*Task objective*:
Please return the lines below verbatim, beginning at the one that has "def W.LANE_CTRL : List" and stopping after the one that has "def F.LANE_HIST_LASTING_SET : Field", and add no other lines.

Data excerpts
/-! ### LANES -/

/-- `LANES_CFG` (R185). -/
def R.LANES_CFG : Reg := ⟨0x0400100, 0, 1, 0, 1⟩
def F.LANES_CFG_SSC_OFFER : Field := ⟨R.LANES_CFG, 0, 2, .rw, .c 0, .any⟩
def F.LANES_CFG_TRAIN_TMO : Field := ⟨R.LANES_CFG, 8, 8, .rw, .c 50, .range 1 255⟩
def W.LANES_CFG : List Field := [F.LANES_CFG_SSC_OFFER, F.LANES_CFG_TRAIN_TMO]
/-- `LANE_PEND` (R185). -/
def R.LANE_PEND : Reg := ⟨0x0400140, 4, 11, 0, 1⟩
def F.LANE_PEND_PEND : Field := ⟨R.LANE_PEND, 0, 32, .ro, .c 0, .any⟩
def W.LANE_PEND : List Field := [F.LANE_PEND_PEND]
/-- `LANE_LASTING` (R185). -/
def R.LANE_LASTING : Reg := ⟨0x0400180, 4, 11, 0, 1⟩
def F.LANE_LASTING_LASTING : Field := ⟨R.LANE_LASTING, 0, 32, .ro, .c 0, .any⟩
def W.LANE_LASTING : List Field := [F.LANE_LASTING_LASTING]
/-- `LANE_CTRL` (R185). -/
def R.LANE_CTRL : Reg := ⟨0x0401000, 128, 345, 0, 1⟩
def F.LANE_CTRL_POWER : Field := ⟨R.LANE_CTRL, 0, 2, .rw, .special, .any⟩
def F.LANE_CTRL_RATE : Field := ⟨R.LANE_CTRL, 2, 4, .rw, .special, .any⟩
def F.LANE_CTRL_AUTO_RETRAIN : Field := ⟨R.LANE_CTRL, 6, 1, .rw, .c 1, .any⟩
def F.LANE_CTRL_RETRAIN : Field := ⟨R.LANE_CTRL, 7, 1, .wo, .c 0, .any⟩
def F.LANE_CTRL_LB : Field := ⟨R.LANE_CTRL, 8, 2, .rw, .c 0, .any⟩
def F.LANE_CTRL_LB_TX_ON : Field := ⟨R.LANE_CTRL, 10, 1, .rw, .c 0, .any⟩
def F.LANE_CTRL_TX_INV : Field := ⟨R.LANE_CTRL, 11, 1, .rw, .c 0, .any⟩
def F.LANE_CTRL_RX_INV : Field := ⟨R.LANE_CTRL, 12, 1, .rw, .c 0, .any⟩
def F.LANE_CTRL_SSC : Field := ⟨R.LANE_CTRL, 13, 2, .ro, .c 0, .any⟩
def F.LANE_CTRL_RETRY_INT : Field := ⟨R.LANE_CTRL, 16, 8, .rw, .c 10, .range 1 255⟩
def W.LANE_CTRL : List Field := [F.LANE_CTRL_POWER, F.LANE_CTRL_RATE, F.LANE_CTRL_AUTO_RETRAIN, F.LANE_CTRL_RETRAIN, F.LANE_CTRL_LB, F.LANE_CTRL_LB_TX_ON, F.LANE_CTRL_TX_INV, F.LANE_CTRL_RX_INV, F.LANE_CTRL_SSC, F.LANE_CTRL_RETRY_INT]
/-- `LANE_STATUS` (R185). -/
def R.LANE_STATUS : Reg := ⟨0x0401004, 128, 345, 0, 1⟩
def F.LANE_STATUS_STATE : Field := ⟨R.LANE_STATUS, 0, 4, .ro, .c 0, .any⟩
def F.LANE_STATUS_SIG_DET : Field := ⟨R.LANE_STATUS, 4, 1, .ro, .c 0, .any⟩
def F.LANE_STATUS_CDR_LOCK : Field := ⟨R.LANE_STATUS, 5, 1, .ro, .c 0, .any⟩
def F.LANE_STATUS_RATE_NOW : Field := ⟨R.LANE_STATUS, 6, 4, .ro, .c 0, .any⟩
def F.LANE_STATUS_PAM4 : Field := ⟨R.LANE_STATUS, 10, 1, .ro, .c 0, .any⟩
def F.LANE_STATUS_LASTING : Field := ⟨R.LANE_STATUS, 11, 1, .ro, .c 0, .any⟩
def F.LANE_STATUS_FROZEN : Field := ⟨R.LANE_STATUS, 12, 1, .ro, .c 0, .any⟩
def W.LANE_STATUS : List Field := [F.LANE_STATUS_STATE, F.LANE_STATUS_SIG_DET, F.LANE_STATUS_CDR_LOCK, F.LANE_STATUS_RATE_NOW, F.LANE_STATUS_PAM4, F.LANE_STATUS_LASTING, F.LANE_STATUS_FROZEN]
/-- `LANE_HIST` (R185). -/
def R.LANE_HIST : Reg := ⟨0x0401008, 128, 345, 0, 1⟩
def F.LANE_HIST_LOS : Field := ⟨R.LANE_HIST, 0, 1, .w1c, .c 0, .any⟩
def F.LANE_HIST_LOL : Field := ⟨R.LANE_HIST, 1, 1, .w1c, .c 0, .any⟩
def F.LANE_HIST_SNR_LOW : Field := ⟨R.LANE_HIST, 2, 1, .w1c, .c 0, .any⟩
def F.LANE_HIST_RETRAIN_OK : Field := ⟨R.LANE_HIST, 3, 1, .w1c, .c 0, .any⟩
def F.LANE_HIST_RETRAIN_FAIL : Field := ⟨R.LANE_HIST, 4, 1, .w1c, .c 0, .any⟩
def F.LANE_HIST_LASTING_SET : Field := ⟨R.LANE_HIST, 5, 1, .w1c, .c 0, .any⟩
def F.LANE_HIST_CHK_SYNC : Field := ⟨R.LANE_HIST, 6, 1, .w1c, .c 0, .any⟩
def F.LANE_HIST_CHK_LOST : Field := ⟨R.LANE_HIST, 7, 1, .w1c, .c 0, .any⟩
def F.LANE_HIST_EYE_DONE : Field := ⟨R.LANE_HIST, 8, 1, .w1c, .c 0, .any⟩
def F.LANE_HIST_CFG_REJECTED : Field := ⟨R.LANE_HIST, 9, 1, .w1c, .c 0, .any⟩
def F.LANE_HIST_TRAIN_DONE : Field := ⟨R.LANE_HIST, 10, 1, .w1c, .c 0, .any⟩
def W.LANE_HIST : List Field := [F.LANE_HIST_LOS, F.LANE_HIST_LOL, F.LANE_HIST_SNR_LOW, F.LANE_HIST_RETRAIN_OK, F.LANE_HIST_RETRAIN_FAIL, F.LANE_HIST_LASTING_SET, F.LANE_HIST_CHK_SYNC, F.LANE_HIST_CHK_LOST, F.LANE_HIST_EYE_DONE, F.LANE_HIST_CFG_REJECTED, F.LANE_HIST_TRAIN_DONE]
/-- `LANE_IRQ_EN` (R185). -/
def R.LANE_IRQ_EN : Reg := ⟨0x040100C, 128, 345, 0, 1⟩
def F.LANE_IRQ_EN_EN : Field := ⟨R.LANE_IRQ_EN, 0, 11, .rw, .c 0, .any⟩
def W.LANE_IRQ_EN : List Field := [F.LANE_IRQ_EN_EN]
/-- `TX_EQ` (R185). -/
def R.TX_EQ : Reg := ⟨0x0401010, 128, 345, 0, 1⟩
def F.TX_EQ_PRE2 : Field := ⟨R.TX_EQ, 0, 8, .rw, .c 0, .any⟩
def F.TX_EQ_PRE1 : Field := ⟨R.TX_EQ, 8, 8, .rw, .c 0, .any⟩
def F.TX_EQ_MAIN : Field := ⟨R.TX_EQ, 16, 8, .rw, .c 64, .any⟩
def F.TX_EQ_POST1 : Field := ⟨R.TX_EQ, 24, 8, .rw, .c 0, .any⟩
def W.TX_EQ : List Field := [F.TX_EQ_PRE2, F.TX_EQ_PRE1, F.TX_EQ_MAIN, F.TX_EQ_POST1]
/-- `RX_EQ` (R185). -/
def R.RX_EQ : Reg := ⟨0x0401014, 128, 345, 0, 1⟩
def F.RX_EQ_CTLE : Field := ⟨R.RX_EQ, 0, 5, .rw, .c 8, .any⟩
def F.RX_EQ_VGA : Field := ⟨R.RX_EQ, 5, 6, .rw, .c 32, .any⟩
def F.RX_EQ_FREEZE : Field := ⟨R.RX_EQ, 16, 1, .rw, .c 0, .any⟩
def F.RX_EQ_LOAD : Field := ⟨R.RX_EQ, 17, 1, .wo, .c 0, .any⟩
def W.RX_EQ : List Field := [F.RX_EQ_CTLE, F.RX_EQ_VGA, F.RX_EQ_FREEZE, F.RX_EQ_LOAD]
/-- `RX_DFE_A` (R185). -/
def R.RX_DFE_A : Reg := ⟨0x0401018, 128, 345, 0, 1⟩
def F.RX_DFE_A_TAP1_4 : Field := ⟨R.RX_DFE_A, 0, 32, .rw, .c 0, .any⟩
def W.RX_DFE_A : List Field := [F.RX_DFE_A_TAP1_4]
/-- `RX_DFE_B` (R185). -/
def R.RX_DFE_B : Reg := ⟨0x040101C, 128, 345, 0, 1⟩
def F.RX_DFE_B_TAP5_8 : Field := ⟨R.RX_DFE_B, 0, 32, .rw, .c 0, .any⟩
def W.RX_DFE_B : List Field := [F.RX_DFE_B_TAP5_8]
/-- `PAT_CFG` (R185). -/
def R.PAT_CFG : Reg := ⟨0x0401020, 128, 345, 0, 1⟩
def F.PAT_CFG_GEN_EN : Field := ⟨R.PAT_CFG, 0, 1, .rw, .c 0, .any⟩
def F.PAT_CFG_GEN_PAT : Field := ⟨R.PAT_CFG, 1, 4, .rw, .c 4, .any⟩
def F.PAT_CFG_CHK_EN : Field := ⟨R.PAT_CFG, 5, 1, .rw, .c 0, .any⟩
def F.PAT_CFG_CHK_PAT : Field := ⟨R.PAT_CFG, 6, 4, .rw, .c 4, .any⟩
def F.PAT_CFG_INJ_ERR : Field := ⟨R.PAT_CFG, 10, 1, .wo, .c 0, .any⟩
def F.PAT_CFG_IN_SYNC : Field := ⟨R.PAT_CFG, 11, 1, .ro, .c 0, .any⟩
def W.PAT_CFG : List Field := [F.PAT_CFG_GEN_EN, F.PAT_CFG_GEN_PAT, F.PAT_CFG_CHK_EN, F.PAT_CFG_CHK_PAT, F.PAT_CFG_INJ_ERR, F.PAT_CFG_IN_SYNC]
/-- `PAT_USER_LO` (R185). -/
def R.PAT_USER_LO : Reg := ⟨0x0401024, 128, 345, 0, 1⟩
def F.PAT_USER_LO_USER : Field := ⟨R.PAT_USER_LO, 0, 32, .rw, .c 0, .any⟩
def W.PAT_USER_LO : List Field := [F.PAT_USER_LO_USER]
/-- `PAT_USER_HI` (R185). -/
def R.PAT_USER_HI : Reg := ⟨0x0401028, 128, 345, 0, 1⟩
def F.PAT_USER_HI_USER : Field := ⟨R.PAT_USER_HI, 0, 32, .rw, .c 0, .any⟩
def W.PAT_USER_HI : List Field := [F.PAT_USER_HI_USER]
/-- `CHK_ERR_LO` (R185). -/
def R.CHK_ERR_LO : Reg := ⟨0x040102C, 128, 345, 0, 1⟩
def F.CHK_ERR_LO_ERR : Field := ⟨R.CHK_ERR_LO, 0, 32, .ro, .c 0, .any⟩
def W.CHK_ERR_LO : List Field := [F.CHK_ERR_LO_ERR]
/-- `CHK_ERR_HI` (R185). -/
def R.CHK_ERR_HI : Reg := ⟨0x0401030, 128, 345, 0, 1⟩
def F.CHK_ERR_HI_ERR : Field := ⟨R.CHK_ERR_HI, 0, 16, .ro, .c 0, .any⟩
def W.CHK_ERR_HI : List Field := [F.CHK_ERR_HI_ERR]
/-- `CHK_BITS_LO` (R185). -/
def R.CHK_BITS_LO : Reg := ⟨0x0401034, 128, 345, 0, 1⟩
def F.CHK_BITS_LO_BITS : Field := ⟨R.CHK_BITS_LO, 0, 32, .ro, .c 0, .any⟩
def W.CHK_BITS_LO : List Field := [F.CHK_BITS_LO_BITS]
/-- `CHK_BITS_HI` (R185). -/
def R.CHK_BITS_HI : Reg := ⟨0x0401038, 128, 345, 0, 1⟩
def F.CHK_BITS_HI_BITS : Field := ⟨R.CHK_BITS_HI, 0, 32, .ro, .c 0, .any⟩
def W.CHK_BITS_HI : List Field := [F.CHK_BITS_HI_BITS]
/-- `EYE_CFG` (R185). -/
def R.EYE_CFG : Reg := ⟨0x040103C, 128, 345, 0, 1⟩
def F.EYE_CFG_GO : Field := ⟨R.EYE_CFG, 0, 1, .wo, .c 0, .any⟩
def F.EYE_CFG_MODE : Field := ⟨R.EYE_CFG, 1, 1, .rw, .c 0, .any⟩
def F.EYE_CFG_EYE : Field := ⟨R.EYE_CFG, 2, 2, .rw, .c 0, .any⟩
def F.EYE_CFG_DWELL : Field := ⟨R.EYE_CFG, 4, 5, .rw, .c 20, .range 16 30⟩
def F.EYE_CFG_PHASE : Field := ⟨R.EYE_CFG, 16, 8, .rw, .c 0, .any⟩
def F.EYE_CFG_VOLT : Field := ⟨R.EYE_CFG, 24, 8, .rw, .c 0, .any⟩
def W.EYE_CFG : List Field := [F.EYE_CFG_GO, F.EYE_CFG_MODE, F.EYE_CFG_EYE, F.EYE_CFG_DWELL, F.EYE_CFG_PHASE, F.EYE_CFG_VOLT]
/-- `EYE_RESULT` (R185). -/
def R.EYE_RESULT : Reg := ⟨0x0401040, 128, 345, 0, 1⟩
def F.EYE_RESULT_W : Field := ⟨R.EYE_RESULT, 0, 8, .ro, .c 0, .any⟩
def F.EYE_RESULT_H : Field := ⟨R.EYE_RESULT, 8, 8, .ro, .c 0, .any⟩
def F.EYE_RESULT_ERR : Field := ⟨R.EYE_RESULT, 16, 15, .ro, .c 0, .any⟩
def F.EYE_RESULT_VALID : Field := ⟨R.EYE_RESULT, 31, 1, .ro, .c 0, .any⟩
def W.EYE_RESULT : List Field := [F.EYE_RESULT_W, F.EYE_RESULT_H, F.EYE_RESULT_ERR, F.EYE_RESULT_VALID]
/-- `LANE_FAULT_CNT` (R185). -/
def R.LANE_FAULT_CNT : Reg := ⟨0x0401044, 128, 345, 0, 1⟩
def F.LANE_FAULT_CNT_TRANSIENT : Field := ⟨R.LANE_FAULT_CNT, 0, 16, .ro, .c 0, .any⟩
def F.LANE_FAULT_CNT_LASTING_CNT : Field := ⟨R.LANE_FAULT_CNT, 16, 16, .ro, .c 0, .any⟩
def W.LANE_FAULT_CNT : List Field := [F.LANE_FAULT_CNT_TRANSIENT, F.LANE_FAULT_CNT_LASTING_CNT]
/-- `LANE_SNR` (R185). -/
def R.LANE_SNR : Reg := ⟨0x0401048, 128, 345, 0, 1⟩
def F.LANE_SNR_SNR : Field := ⟨R.LANE_SNR, 0, 12, .ro, .c 0, .any⟩
def F.LANE_SNR_SNR_MIN : Field := ⟨R.LANE_SNR, 16, 8, .rw, .c 170, .any⟩
def W.LANE_SNR : List Field := [F.LANE_SNR_SNR, F.LANE_SNR_SNR_MIN]
def fieldsLANES0 : List Field := [F.LANES_CFG_SSC_OFFER, F.LANES_CFG_TRAIN_TMO, F.LANE_PEND_PEND, F.LANE_LASTING_LASTING, F.LANE_CTRL_POWER, F.LANE_CTRL_RATE, F.LANE_CTRL_AUTO_RETRAIN, F.LANE_CTRL_RETRAIN, F.LANE_CTRL_LB, F.LANE_CTRL_LB_TX_ON, F.LANE_CTRL_TX_INV, F.LANE_CTRL_RX_INV, F.LANE_CTRL_SSC, F.LANE_CTRL_RETRY_INT, F.LANE_STATUS_STATE, F.LANE_STATUS_SIG_DET, F.LANE_STATUS_CDR_LOCK, F.LANE_STATUS_RATE_NOW, F.LANE_STATUS_PAM4, F.LANE_STATUS_LASTING, F.LANE_STATUS_FROZEN, F.LANE_HIST_LOS, F.LANE_HIST_LOL, F.LANE_HIST_SNR_LOW, F.LANE_HIST_RETRAIN_OK, F.LANE_HIST_RETRAIN_FAIL, F.LANE_HIST_LASTING_SET, F.LANE_HIST_CHK_SYNC, F.LANE_HIST_CHK_LOST, F.LANE_HIST_EYE_DONE, F.LANE_HIST_CFG_REJECTED, F.LANE_HIST_TRAIN_DONE, F.LANE_IRQ_EN_EN, F.TX_EQ_PRE2, F.TX_EQ_PRE1, F.TX_EQ_MAIN, F.TX_EQ_POST1, F.RX_EQ_CTLE, F.RX_EQ_VGA, F.RX_EQ_FREEZE]
def fieldsLANES1 : List Field := [F.RX_EQ_LOAD, F.RX_DFE_A_TAP1_4, F.RX_DFE_B_TAP5_8, F.PAT_CFG_GEN_EN, F.PAT_CFG_GEN_PAT, F.PAT_CFG_CHK_EN, F.PAT_CFG_CHK_PAT, F.PAT_CFG_INJ_ERR, F.PAT_CFG_IN_SYNC, F.PAT_USER_LO_USER, F.PAT_USER_HI_USER, F.CHK_ERR_LO_ERR, F.CHK_ERR_HI_ERR, F.CHK_BITS_LO_BITS, F.CHK_BITS_HI_BITS, F.EYE_CFG_GO, F.EYE_CFG_MODE, F.EYE_CFG_EYE, F.EYE_CFG_DWELL, F.EYE_CFG_PHASE, F.EYE_CFG_VOLT, F.EYE_RESULT_W, F.EYE_RESULT_H, F.EYE_RESULT_ERR, F.EYE_RESULT_VALID, F.LANE_FAULT_CNT_TRANSIENT, F.LANE_FAULT_CNT_LASTING_CNT, F.LANE_SNR_SNR, F.LANE_SNR_SNR_MIN]
/-- Every field of block LANES. -/
def fieldsLANES : List Field := fieldsLANES0 ++ fieldsLANES1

*Task response*:
def W.LANE_CTRL : List Field := [F.LANE_CTRL_POWER, F.LANE_CTRL_RATE, F.LANE_CTRL_AUTO_RETRAIN, F.LANE_CTRL_RETRAIN, F.LANE_CTRL_LB, F.LANE_CTRL_LB_TX_ON, F.LANE_CTRL_TX_INV, F.LANE_CTRL_RX_INV, F.LANE_CTRL_SSC, F.LANE_CTRL_RETRY_INT]
/-- `LANE_STATUS` (R185). -/
def R.LANE_STATUS : Reg := ⟨0x0401004, 128, 345, 0, 1⟩
def F.LANE_STATUS_STATE : Field := ⟨R.LANE_STATUS, 0, 4, .ro, .c 0, .any⟩
def F.LANE_STATUS_SIG_DET : Field := ⟨R.LANE_STATUS, 4, 1, .ro, .c 0, .any⟩
def F.LANE_STATUS_CDR_LOCK : Field := ⟨R.LANE_STATUS, 5, 1, .ro, .c 0, .any⟩
def F.LANE_STATUS_RATE_NOW : Field := ⟨R.LANE_STATUS, 6, 4, .ro, .c 0, .any⟩
def F.LANE_STATUS_PAM4 : Field := ⟨R.LANE_STATUS, 10, 1, .ro, .c 0, .any⟩
def F.LANE_STATUS_LASTING : Field := ⟨R.LANE_STATUS, 11, 1, .ro, .c 0, .any⟩
def F.LANE_STATUS_FROZEN : Field := ⟨R.LANE_STATUS, 12, 1, .ro, .c 0, .any⟩
def W.LANE_STATUS : List Field := [F.LANE_STATUS_STATE, F.LANE_STATUS_SIG_DET, F.LANE_STATUS_CDR_LOCK, F.LANE_STATUS_RATE_NOW, F.LANE_STATUS_PAM4, F.LANE_STATUS_LASTING, F.LANE_STATUS_FROZEN]
/-- `LANE_HIST` (R185). -/
def R.LANE_HIST : Reg := ⟨0x0401008, 128, 345, 0, 1⟩
def F.LANE_HIST_LOS : Field := ⟨R.LANE_HIST, 0, 1, .w1c, .c 0, .any⟩
def F.LANE_HIST_LOL : Field := ⟨R.LANE_HIST, 1, 1, .w1c, .c 0, .any⟩
def F.LANE_HIST_SNR_LOW : Field := ⟨R.LANE_HIST, 2, 1, .w1c, .c 0, .any⟩
def F.LANE_HIST_RETRAIN_OK : Field := ⟨R.LANE_HIST, 3, 1, .w1c, .c 0, .any⟩
def F.LANE_HIST_RETRAIN_FAIL : Field := ⟨R.LANE_HIST, 4, 1, .w1c, .c 0, .any⟩
def F.LANE_HIST_LASTING_SET : Field := ⟨R.LANE_HIST, 5, 1, .w1c, .c 0, .any⟩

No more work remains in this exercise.